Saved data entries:
⁂

/-- The process that a trap leaves (R399). -/
def Proc.trapped (p : Proc) (cause : Nat) (tval epc : Word) : Proc :=
  { p with tcause := BitVec.ofNat 64 cause, tval := tval, epc := epc, tstat := setField p.tstat 0 1 1,
           frozenLoops := p.loops.length, pc := p.tvec &&& ~~~7#64 }

theorem State.takeTrap_eq (s : State) (cause : Nat) (tval epc : Word) :
    s.takeTrap cause tval epc = { s with cur := s.cur.trapped cause tval epc, xfer := .gone } := rfl

/-! #### Trap instructions and traps of the sequencer -/

section
variable {s : State}

theorem State.advance_tvec : s.advance.cur.tvec = s.cur.tvec := by
  unfold State.advance
  split <;> rfl

/-- `trap n` is taken after the bundle (R319). -/
theorem execTrap_of_taken {l : Lone} {n : BitVec 6} (hs : s.speculating = false) (ht : s.cur.canTrap = true) : execTrap l n s =
    .next { s.advance.takeTrap (0x1C0 + n.toNat) (s.aflags.setWidth 64) s.advance.cur.pc with
      xfer := .jump (s.cur.tvec &&& ~~~7#64), aflags := 0 } := by
  rw [execTrap, boundary_of_not_speculating _ hs, if_pos ht, ← State.advance_tvec]
  rfl

/-- Return from a handler while the sequencer goes on (R319). -/
theorem execTret_of_running {l : Lone} (hhnd : s.cur.tstat.getLsbD 0 = true) (hrun : s.cur.seqStop = false) : execTret l s =
    .next { s with xfer := .jump s.cur.epc, cur := { s.cur with
      tstat := setField s.cur.tstat 0 1 0, loops := s.cur.loops.drop (s.cur.loops.length - s.cur.frozenLoops),
      frozenLoops := 0, seqStop := false } } := by
  rw [execTret, if_pos hhnd, State.tret]
  simp only [hrun, Bool.false_and, Bool.false_eq_true, if_false]

/-- The trap of a stopped entry, at the issue turn of its resident process (R400). -/
theorem execSequencerTrap_of_ready {cause : Nat} {tval : Word} (hst : s.cur.st = .running) (hstop : s.cur.seqStop = true)
    (hres : s.cur.resident = true) (hfz : s.cur.frozen = false) (hw : s.cur.waiting = false) (hlv : s.cur.leaving = 0)
    (hchunk : s.cur.chunk = none) (ht : s.cur.canTrap = true) :
    execSequencerTrap s.cur.pid cause tval s = .next { s.takeTrap cause tval s.cur.pc with xfer := .seq } := by
  have hend (t : State) (hpid : t.cur.pid = s.cur.pid) (hc : t.cur.chunk = none) : t.endTurn s.cur.pid = t := by
    rw [← hpid, State.endTurn, State.proc_cur, hc]
  have hselect : s.select s.cur.pid = s := if_pos rfl
  have htrap : s.seqTrap s.cur.pid cause tval = { s.takeTrap cause tval s.cur.pc with xfer := .seq } := by
    rw [State.seqTrap, hselect, if_pos ht]
    exact hend _ rfl hchunk
  rw [execSequencerTrap]
  simp [hst, hstop, hres, hfz, hw, hlv, hchunk, htrap]

end

/-- Settles O19: traps taken by what raising a cause does where a handler can take it, and where it cannot. -/
theorem trapsAreTakenAndReturnedFrom : Obligations.TrapsAreTakenAndReturnedFrom := by
  intro s l d a b n trapped htrapped hs hh
  obtain rfl : trapped = Proc.trapped :=
    funext fun p => funext fun cause => funext fun tval => funext fun epc => htrapped p cause tval epc
  refine ⟨fun htvec hhnd => ?_, fun hnested cause tval epc words atIssue bundle hcause => ?_, execTret_of_running (l := l),
    fun htvec hhnd hst hstop hres hfz hw hlv hchunk cause tval =>
      execSequencerTrap_of_ready hst hstop hres hfz hw hlv hchunk (s.cur.canTrap_iff.mpr ⟨htvec, hhnd⟩)⟩
  · have htrap := s.cur.canTrap_iff.mpr ⟨htvec, hhnd⟩
    refine ⟨fun cause tval epc words atIssue bundle hcause => State.raise_of_taken hs hcause htrap, fun hb i hi => ?_,
      execTrap_of_taken (l := l) hs htrap⟩
    have hdivided (x : Word × Flags) : divided s d b x = .next (s.takeTrap 0x082 0 s.cur.pc) :=
      (if_pos hb).trans (congrArg _ (State.raise_of_taken hs rfl htrap))
    simp only [List.mem_cons, List.not_mem_nil, or_false] at hi
    rcases hi with rfl | rfl | rfl | rfl <;> exact hdivided _
  · have hcan := s.cur.canTrap_eq_false_iff.mpr hnested
    refine ⟨_, State.raise_of_nested hs hcause hcan hh, ?_, rfl, ?_, ?_, ?_,
      State.faultProc_nested (f := { cause := cause, tval := tval, words := words }) (o := _)⟩ <;> simp only [State.faultProc_cur]

end Sys2Proof.Machine

namespace Sys2Proof.Machine

/-! ### Accesses as they leave the core (O24: R126–R132, R278–R284, R287) -/

/-- What O24 asks of an instruction: `n` is the alignment that it needs, `x` the access that it makes. -/
def SentOrWaits (s : State) (i : Instr) (n : Nat) (x : Acc) : Prop :=
  (x.va.toNat % n = 0 → exec i s = .next (if s.accessWaits x (s.accScope x) then s.stall else s.sendAccess x)) ∧
  (x.va.toNat % n ≠ 0 → exec i s = raiseO s 0x040 x.va)

section
variable {s : State} {i : Instr} {n : Nat} {x : Acc} (hs : s.speculating = false)
include hs

theorem sentOrWaits_of_aligned (h : exec i s = aligned s x.va n (issue s x)) : SentOrWaits s i n x := by
  constructor <;> intro hva
  · rw [h, aligned, if_neg (not_not.mpr hva), issue_of_not_speculating hs]
  · rw [h, aligned, if_pos hva]

/-- An access that a chunk does not make by itself (R149). -/
theorem sentOrWaits_of_boundary (h : exec i s = aligned s x.va n (boundary s (issue s x))) : SentOrWaits s i n x :=
  sentOrWaits_of_aligned hs (by rw [h, boundary_of_not_speculating _ hs])

/-- A nibble access is never misaligned (R280). -/
theorem sentOrWaits_of_nibble (h : exec i s = issue s x) : SentOrWaits s i 1 x :=
  ⟨fun _ => h.trans (issue_of_not_speculating hs), fun hva => absurd (Nat.mod_one _) hva⟩

/-- An atomic's size is that of its function (R222, R283). -/
theorem sentOrWaits_of_atomic {f : BitVec 5} {d a b : Reg} {ord : MemOrder} {sc : BitVec 3} (h : exec i s = atomic s f d a b ord sc)
    (hn : atomSize f = n) :
    SentOrWaits s i n { va := s.g a, size := n, op := .atom f (s.g b) (s.g d) (d != 0), ord := ord, sc := sc.toNat, rd := d } := by
  subst hn
  exact sentOrWaits_of_boundary hs h

end

/-- Settles O24: each row is an aligned access, one of these at a chunk's boundary, a nibble access or an atomic. -/
theorem accessesAreSentOrWait : Obligations.AccessesAreSentOrWait := by
  intro s l d a b ord sc f k va nib acc rows hs hva hnib hacc hrows
  obtain rfl : va = fun n => s.ea l a f n := funext fun n => (hva n).trans (by cases l <;> rfl)
  obtain rfl : acc = fun n x op r => { va := x, size := n, op := op, ord := ord, sc := sc.toNat, rd := r } :=
    funext fun n => funext fun x => funext fun op => funext fun r => hacc n x op r
  have hnibble : s.nibbleAddr a b = (BitVec.ofNat 64 (nib / 16 * 8), nib % 16) := by rw [hnib]; rfl
  have plain {i n x} := sentOrWaits_of_aligned (i := i) (n := n) (x := x) hs
  have bound {i n x} := sentOrWaits_of_boundary (i := i) (n := n) (x := x) hs
  have nibble {i x} := sentOrWaits_of_nibble (i := i) (x := x) hs
  have atom {i n f} := sentOrWaits_of_atomic (i := i) (n := n) (f := f) (d := d) (a := a) (b := b) (ord := ord) (sc := sc) hs
  subst hrows
  change ∀ r : Instr × Nat × Acc, r ∈ _ → SentOrWaits s r.1 r.2.1 r.2.2
  rw [List.forall_mem_append, List.forall_mem_map]
  simp only [List.forall_mem_cons]
  refine ⟨⟨plain rfl, plain rfl, plain rfl, plain rfl, plain rfl, plain rfl, plain rfl, plain rfl, plain rfl, plain rfl, plain rfl,
    nibble ?_, nibble ?_, nibble ?_, bound rfl, bound rfl, bound rfl, plain rfl, bound rfl, fun _ h => nomatch h⟩,
    atom rfl rfl, atom rfl rfl, atom rfl rfl, atom rfl rfl, atom rfl rfl, atom rfl rfl, atom rfl rfl, atom rfl rfl, atom rfl rfl,
    atom rfl rfl, atom rfl rfl, atom rfl rfl, atom rfl rfl, atom rfl rfl, atom rfl rfl, atom rfl rfl, atom rfl rfl, atom rfl rfl,
    atom rfl rfl, atom rfl rfl, atom rfl rfl, atom rfl rfl, atom rfl rfl, fun _ h => nomatch h⟩
  · exact (show exec _ s = loadNibble s d a b ord sc true from rfl).trans (by rw [loadNibble, hnibble])
  · exact (show exec _ s = loadNibble s d a b ord sc false from rfl).trans (by rw [loadNibble, hnibble])
  · exact (show exec _ s = execStn l d a b ord sc s from rfl).trans (by rw [execStn, hnibble]; simp [field])

end Sys2Proof.Machine

namespace Sys2Proof.Machine

/-! ### Counts and types of summaries (O39: R352–R365) -/

/-! #### Folds -/

theorem foldl_keeps {α β γ : Type} {f : α → β → α} (g : α → γ) (hf : ∀ x b, g (f x b) = g x) (l : List β) (x : α) :
    g (l.foldl f x) = g x := by
  induction l generalizing x with
  | nil => rfl
  | cons b r ih => rw [List.foldl_cons, ih, hf]

/-- A fold whose step counts one key counts the keys, modulo 2^64. -/
theorem foldl_counts {α β : Type} {f : α → β → α} (n : α → Nat) (hf : ∀ x b, n (f x b) = (n x + 1) % 2 ^ 64) (l : List β) {x : α}
    (hx : n x < 2 ^ 64) : n (l.foldl f x) = (n x + l.length) % 2 ^ 64 := by
  induction l generalizing x with
  | nil => exact (Nat.mod_eq_of_lt hx).symm
  | cons b r ih =>
    rw [List.foldl_cons, ih (by rw [hf]; exact Nat.mod_lt _ (by decide)), hf, List.length_cons]
    omega

/-! #### The quantile sketch (R353–R355, R363) -/

/-- What a summary's header says of its keys. -/
def QS.head (q : QS) : Nat × Nat := (q.ktype, q.ncount)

⁂

Instructions for the task:
Copy the entries above exactly, but only from the line holding "unfold State.advance" through the line holding "tstat := setField s.cur.tstat", both included.

Result of the task:
  unfold State.advance
  split <;> rfl

/-- `trap n` is taken after the bundle (R319). -/
theorem execTrap_of_taken {l : Lone} {n : BitVec 6} (hs : s.speculating = false) (ht : s.cur.canTrap = true) : execTrap l n s =
    .next { s.advance.takeTrap (0x1C0 + n.toNat) (s.aflags.setWidth 64) s.advance.cur.pc with
      xfer := .jump (s.cur.tvec &&& ~~~7#64), aflags := 0 } := by
  rw [execTrap, boundary_of_not_speculating _ hs, if_pos ht, ← State.advance_tvec]
  rfl

/-- Return from a handler while the sequencer goes on (R319). -/
theorem execTret_of_running {l : Lone} (hhnd : s.cur.tstat.getLsbD 0 = true) (hrun : s.cur.seqStop = false) : execTret l s =
    .next { s with xfer := .jump s.cur.epc, cur := { s.cur with
      tstat := setField s.cur.tstat 0 1 0, loops := s.cur.loops.drop (s.cur.loops.length - s.cur.frozenLoops),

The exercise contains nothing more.